- Exercise brief: Each line starting at the one that contains "theorem Completes.fault_eq_none (hdone" and ending at the one that contains "cases channelOwned s.active c <;> simp" must be returned exactly, and the rest of the listing is left out.

- Records shown:
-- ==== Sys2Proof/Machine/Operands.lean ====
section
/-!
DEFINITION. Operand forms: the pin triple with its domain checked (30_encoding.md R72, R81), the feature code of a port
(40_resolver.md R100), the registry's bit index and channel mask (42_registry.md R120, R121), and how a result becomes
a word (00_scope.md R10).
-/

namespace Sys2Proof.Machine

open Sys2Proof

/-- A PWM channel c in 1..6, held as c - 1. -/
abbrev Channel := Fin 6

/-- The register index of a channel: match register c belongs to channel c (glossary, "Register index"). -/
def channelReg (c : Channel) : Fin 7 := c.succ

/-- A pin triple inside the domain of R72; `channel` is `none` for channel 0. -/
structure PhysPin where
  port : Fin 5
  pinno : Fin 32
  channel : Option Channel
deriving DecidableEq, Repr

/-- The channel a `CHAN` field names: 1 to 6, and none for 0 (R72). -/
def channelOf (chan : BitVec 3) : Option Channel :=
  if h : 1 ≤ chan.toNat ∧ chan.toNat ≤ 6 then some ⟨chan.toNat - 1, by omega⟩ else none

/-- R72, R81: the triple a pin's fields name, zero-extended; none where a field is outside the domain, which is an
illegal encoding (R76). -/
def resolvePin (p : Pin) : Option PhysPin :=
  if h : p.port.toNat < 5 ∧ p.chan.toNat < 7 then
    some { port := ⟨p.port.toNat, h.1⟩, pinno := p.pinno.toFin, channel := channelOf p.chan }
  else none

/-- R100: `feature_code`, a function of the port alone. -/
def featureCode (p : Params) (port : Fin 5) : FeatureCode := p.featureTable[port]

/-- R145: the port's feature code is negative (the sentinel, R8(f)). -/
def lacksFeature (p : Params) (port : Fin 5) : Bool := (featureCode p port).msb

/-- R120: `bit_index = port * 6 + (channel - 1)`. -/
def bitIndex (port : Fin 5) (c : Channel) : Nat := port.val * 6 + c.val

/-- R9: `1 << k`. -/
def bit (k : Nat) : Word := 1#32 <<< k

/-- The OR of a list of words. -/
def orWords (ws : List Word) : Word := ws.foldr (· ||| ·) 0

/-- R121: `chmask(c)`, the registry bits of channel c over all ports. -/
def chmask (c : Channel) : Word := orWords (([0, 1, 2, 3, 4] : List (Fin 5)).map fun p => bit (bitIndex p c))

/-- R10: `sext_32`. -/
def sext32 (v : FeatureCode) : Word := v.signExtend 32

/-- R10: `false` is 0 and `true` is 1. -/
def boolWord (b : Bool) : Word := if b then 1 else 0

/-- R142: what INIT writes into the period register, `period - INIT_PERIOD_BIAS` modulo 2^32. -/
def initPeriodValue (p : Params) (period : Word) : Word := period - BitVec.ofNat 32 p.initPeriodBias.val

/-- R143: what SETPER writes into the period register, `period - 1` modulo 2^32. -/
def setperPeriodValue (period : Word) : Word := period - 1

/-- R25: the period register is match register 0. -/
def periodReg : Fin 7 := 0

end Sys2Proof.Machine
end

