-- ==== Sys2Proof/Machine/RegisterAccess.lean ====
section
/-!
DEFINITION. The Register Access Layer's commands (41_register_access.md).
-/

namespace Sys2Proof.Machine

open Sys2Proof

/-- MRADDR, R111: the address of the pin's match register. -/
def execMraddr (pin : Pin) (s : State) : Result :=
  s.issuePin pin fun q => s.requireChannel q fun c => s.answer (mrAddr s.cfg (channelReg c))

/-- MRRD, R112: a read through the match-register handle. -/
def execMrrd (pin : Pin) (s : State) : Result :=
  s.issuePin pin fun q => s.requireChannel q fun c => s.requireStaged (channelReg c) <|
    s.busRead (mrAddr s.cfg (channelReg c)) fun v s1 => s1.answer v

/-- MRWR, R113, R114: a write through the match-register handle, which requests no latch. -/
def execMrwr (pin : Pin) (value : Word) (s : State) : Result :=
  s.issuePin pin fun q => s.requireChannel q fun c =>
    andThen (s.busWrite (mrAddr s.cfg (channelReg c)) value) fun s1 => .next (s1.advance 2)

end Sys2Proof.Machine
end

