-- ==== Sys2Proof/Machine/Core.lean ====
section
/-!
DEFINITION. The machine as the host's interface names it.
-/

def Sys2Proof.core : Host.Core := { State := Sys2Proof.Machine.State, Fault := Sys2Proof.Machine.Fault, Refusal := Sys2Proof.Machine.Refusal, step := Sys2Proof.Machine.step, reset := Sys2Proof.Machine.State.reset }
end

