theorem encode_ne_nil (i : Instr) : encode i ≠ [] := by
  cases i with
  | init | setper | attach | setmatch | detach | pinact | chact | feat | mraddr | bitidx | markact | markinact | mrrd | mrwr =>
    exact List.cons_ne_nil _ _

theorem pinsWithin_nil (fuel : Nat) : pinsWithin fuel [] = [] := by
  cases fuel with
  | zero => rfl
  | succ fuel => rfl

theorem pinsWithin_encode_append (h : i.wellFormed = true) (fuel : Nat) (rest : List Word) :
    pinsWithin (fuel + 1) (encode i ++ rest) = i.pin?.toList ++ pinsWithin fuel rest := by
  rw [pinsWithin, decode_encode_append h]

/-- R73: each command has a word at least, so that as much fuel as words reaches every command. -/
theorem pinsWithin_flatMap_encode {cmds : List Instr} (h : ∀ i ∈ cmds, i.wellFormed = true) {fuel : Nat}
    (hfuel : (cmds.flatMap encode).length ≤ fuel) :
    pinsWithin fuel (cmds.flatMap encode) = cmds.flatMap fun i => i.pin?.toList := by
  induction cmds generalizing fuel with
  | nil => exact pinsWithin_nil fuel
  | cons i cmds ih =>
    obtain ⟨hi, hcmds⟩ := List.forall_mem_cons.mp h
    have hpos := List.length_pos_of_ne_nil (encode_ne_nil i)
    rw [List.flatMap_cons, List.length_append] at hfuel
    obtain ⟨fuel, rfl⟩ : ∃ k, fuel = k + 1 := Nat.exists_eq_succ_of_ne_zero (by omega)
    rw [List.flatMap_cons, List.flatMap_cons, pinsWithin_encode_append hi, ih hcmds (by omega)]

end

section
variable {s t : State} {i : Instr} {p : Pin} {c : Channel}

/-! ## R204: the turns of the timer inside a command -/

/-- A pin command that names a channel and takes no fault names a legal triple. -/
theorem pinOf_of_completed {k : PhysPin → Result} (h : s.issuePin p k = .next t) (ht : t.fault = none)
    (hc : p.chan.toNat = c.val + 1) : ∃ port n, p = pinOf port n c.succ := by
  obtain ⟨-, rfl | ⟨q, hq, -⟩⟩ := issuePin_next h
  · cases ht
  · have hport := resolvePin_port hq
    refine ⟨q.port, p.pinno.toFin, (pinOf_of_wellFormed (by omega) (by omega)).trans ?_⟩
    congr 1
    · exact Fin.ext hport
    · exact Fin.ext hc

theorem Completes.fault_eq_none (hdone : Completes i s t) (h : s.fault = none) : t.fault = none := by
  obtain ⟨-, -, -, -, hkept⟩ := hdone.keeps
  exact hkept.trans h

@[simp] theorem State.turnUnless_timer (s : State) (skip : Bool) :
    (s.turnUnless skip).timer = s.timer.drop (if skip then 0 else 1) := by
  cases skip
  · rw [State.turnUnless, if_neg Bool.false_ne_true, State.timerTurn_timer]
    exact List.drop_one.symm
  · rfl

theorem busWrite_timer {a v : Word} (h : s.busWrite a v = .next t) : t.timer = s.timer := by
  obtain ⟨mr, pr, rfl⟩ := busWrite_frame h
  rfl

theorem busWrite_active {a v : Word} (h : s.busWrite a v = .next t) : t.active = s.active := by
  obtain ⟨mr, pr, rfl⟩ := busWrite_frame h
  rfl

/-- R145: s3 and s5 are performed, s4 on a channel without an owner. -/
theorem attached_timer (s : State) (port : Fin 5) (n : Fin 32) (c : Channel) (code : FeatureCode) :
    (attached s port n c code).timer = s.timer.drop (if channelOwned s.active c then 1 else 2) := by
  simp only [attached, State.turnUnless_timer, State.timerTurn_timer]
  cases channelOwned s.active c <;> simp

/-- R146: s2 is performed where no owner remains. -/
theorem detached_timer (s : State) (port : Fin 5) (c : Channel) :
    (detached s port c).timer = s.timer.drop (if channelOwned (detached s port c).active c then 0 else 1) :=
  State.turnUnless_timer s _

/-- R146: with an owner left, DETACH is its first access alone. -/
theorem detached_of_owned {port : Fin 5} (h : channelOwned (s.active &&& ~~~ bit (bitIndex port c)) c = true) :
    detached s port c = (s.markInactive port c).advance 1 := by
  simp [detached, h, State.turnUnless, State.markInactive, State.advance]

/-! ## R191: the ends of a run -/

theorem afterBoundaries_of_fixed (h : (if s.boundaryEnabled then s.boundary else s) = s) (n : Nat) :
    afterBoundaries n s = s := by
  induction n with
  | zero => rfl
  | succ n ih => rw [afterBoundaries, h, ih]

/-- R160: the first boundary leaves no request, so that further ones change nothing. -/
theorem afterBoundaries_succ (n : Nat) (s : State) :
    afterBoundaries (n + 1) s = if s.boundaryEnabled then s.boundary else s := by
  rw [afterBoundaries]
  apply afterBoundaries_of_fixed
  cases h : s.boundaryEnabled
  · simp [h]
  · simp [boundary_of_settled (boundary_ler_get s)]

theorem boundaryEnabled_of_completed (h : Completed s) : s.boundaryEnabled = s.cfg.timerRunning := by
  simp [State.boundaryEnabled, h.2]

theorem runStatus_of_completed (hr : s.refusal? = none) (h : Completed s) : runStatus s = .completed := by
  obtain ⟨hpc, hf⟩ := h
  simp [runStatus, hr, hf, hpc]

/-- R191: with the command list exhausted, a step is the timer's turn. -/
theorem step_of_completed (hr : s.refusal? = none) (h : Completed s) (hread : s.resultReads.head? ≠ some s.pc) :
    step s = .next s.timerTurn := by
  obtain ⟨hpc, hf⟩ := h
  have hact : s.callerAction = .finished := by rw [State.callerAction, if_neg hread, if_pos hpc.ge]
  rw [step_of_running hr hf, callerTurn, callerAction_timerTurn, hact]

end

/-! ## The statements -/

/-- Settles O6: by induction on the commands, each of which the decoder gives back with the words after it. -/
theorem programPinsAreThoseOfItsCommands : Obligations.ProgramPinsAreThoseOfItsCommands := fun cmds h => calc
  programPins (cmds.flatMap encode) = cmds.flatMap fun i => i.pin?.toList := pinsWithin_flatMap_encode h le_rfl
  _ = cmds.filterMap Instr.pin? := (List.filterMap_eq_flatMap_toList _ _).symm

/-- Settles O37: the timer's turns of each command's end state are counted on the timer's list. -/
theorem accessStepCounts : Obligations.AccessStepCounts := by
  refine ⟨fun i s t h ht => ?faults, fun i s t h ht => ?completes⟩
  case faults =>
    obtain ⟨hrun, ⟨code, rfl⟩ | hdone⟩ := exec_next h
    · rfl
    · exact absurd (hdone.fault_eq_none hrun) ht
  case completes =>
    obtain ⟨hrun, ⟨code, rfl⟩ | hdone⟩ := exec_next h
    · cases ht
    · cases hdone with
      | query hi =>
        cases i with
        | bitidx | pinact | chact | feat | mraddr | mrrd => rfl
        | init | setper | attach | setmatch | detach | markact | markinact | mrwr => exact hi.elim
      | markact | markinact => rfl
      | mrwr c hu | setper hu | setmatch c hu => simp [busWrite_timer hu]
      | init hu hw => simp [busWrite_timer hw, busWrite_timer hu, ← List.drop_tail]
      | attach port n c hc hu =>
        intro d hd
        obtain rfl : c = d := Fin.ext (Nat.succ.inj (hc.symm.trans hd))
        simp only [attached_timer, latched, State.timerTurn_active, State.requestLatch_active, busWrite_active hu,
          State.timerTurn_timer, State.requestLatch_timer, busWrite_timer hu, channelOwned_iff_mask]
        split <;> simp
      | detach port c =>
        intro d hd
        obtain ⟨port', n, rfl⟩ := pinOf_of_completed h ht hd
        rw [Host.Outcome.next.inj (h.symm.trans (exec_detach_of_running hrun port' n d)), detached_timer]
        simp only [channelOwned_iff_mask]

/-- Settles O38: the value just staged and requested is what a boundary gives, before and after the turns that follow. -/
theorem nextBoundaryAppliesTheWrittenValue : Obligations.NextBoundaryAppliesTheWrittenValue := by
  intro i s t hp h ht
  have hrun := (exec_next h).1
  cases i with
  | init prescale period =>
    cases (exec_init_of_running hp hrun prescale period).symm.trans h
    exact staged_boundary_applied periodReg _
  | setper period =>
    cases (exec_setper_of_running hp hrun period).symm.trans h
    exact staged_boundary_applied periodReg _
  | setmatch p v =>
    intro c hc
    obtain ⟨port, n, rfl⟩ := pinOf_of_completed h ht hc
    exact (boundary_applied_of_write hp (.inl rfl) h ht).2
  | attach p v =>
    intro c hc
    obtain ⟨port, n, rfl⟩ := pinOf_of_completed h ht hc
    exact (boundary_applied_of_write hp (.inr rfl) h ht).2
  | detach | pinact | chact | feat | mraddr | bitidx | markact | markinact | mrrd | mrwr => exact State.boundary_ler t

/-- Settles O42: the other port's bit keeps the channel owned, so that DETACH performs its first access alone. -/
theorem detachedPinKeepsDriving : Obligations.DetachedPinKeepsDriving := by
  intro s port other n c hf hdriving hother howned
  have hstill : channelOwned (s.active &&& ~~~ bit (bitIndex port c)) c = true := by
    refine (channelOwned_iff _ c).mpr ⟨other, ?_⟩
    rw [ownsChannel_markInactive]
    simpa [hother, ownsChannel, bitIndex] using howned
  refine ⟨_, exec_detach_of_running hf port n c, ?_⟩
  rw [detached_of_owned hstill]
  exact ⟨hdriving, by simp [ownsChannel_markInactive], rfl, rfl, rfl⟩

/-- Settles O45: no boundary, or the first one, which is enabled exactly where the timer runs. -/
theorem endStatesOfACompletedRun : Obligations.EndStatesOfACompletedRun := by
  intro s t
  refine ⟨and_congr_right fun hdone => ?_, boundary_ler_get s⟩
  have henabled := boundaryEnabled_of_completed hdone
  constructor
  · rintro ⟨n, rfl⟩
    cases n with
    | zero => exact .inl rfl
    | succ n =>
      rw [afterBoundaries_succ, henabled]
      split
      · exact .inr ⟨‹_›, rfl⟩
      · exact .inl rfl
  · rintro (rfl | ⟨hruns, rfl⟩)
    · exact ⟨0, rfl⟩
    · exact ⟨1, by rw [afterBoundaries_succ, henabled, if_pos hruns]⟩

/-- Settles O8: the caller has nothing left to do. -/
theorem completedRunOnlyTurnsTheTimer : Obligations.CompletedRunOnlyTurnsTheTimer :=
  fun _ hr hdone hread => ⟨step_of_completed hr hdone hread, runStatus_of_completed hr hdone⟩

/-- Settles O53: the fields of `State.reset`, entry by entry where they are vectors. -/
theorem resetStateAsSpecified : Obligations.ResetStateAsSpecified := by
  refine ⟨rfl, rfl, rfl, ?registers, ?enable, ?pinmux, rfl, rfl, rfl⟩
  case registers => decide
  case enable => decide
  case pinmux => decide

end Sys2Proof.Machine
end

- Answer to the exercise:
theorem Completes.fault_eq_none (hdone : Completes i s t) (h : s.fault = none) : t.fault = none := by
  obtain ⟨-, -, -, -, hkept⟩ := hdone.keeps
  exact hkept.trans h

@[simp] theorem State.turnUnless_timer (s : State) (skip : Bool) :
    (s.turnUnless skip).timer = s.timer.drop (if skip then 0 else 1) := by
  cases skip
  · rw [State.turnUnless, if_neg Bool.false_ne_true, State.timerTurn_timer]
    exact List.drop_one.symm
  · rfl

theorem busWrite_timer {a v : Word} (h : s.busWrite a v = .next t) : t.timer = s.timer := by
  obtain ⟨mr, pr, rfl⟩ := busWrite_frame h
  rfl

theorem busWrite_active {a v : Word} (h : s.busWrite a v = .next t) : t.active = s.active := by
  obtain ⟨mr, pr, rfl⟩ := busWrite_frame h
  rfl

/-- R145: s3 and s5 are performed, s4 on a channel without an owner. -/
theorem attached_timer (s : State) (port : Fin 5) (n : Fin 32) (c : Channel) (code : FeatureCode) :
    (attached s port n c code).timer = s.timer.drop (if channelOwned s.active c then 1 else 2) := by
  simp only [attached, State.turnUnless_timer, State.timerTurn_timer]
  cases channelOwned s.active c <;> simp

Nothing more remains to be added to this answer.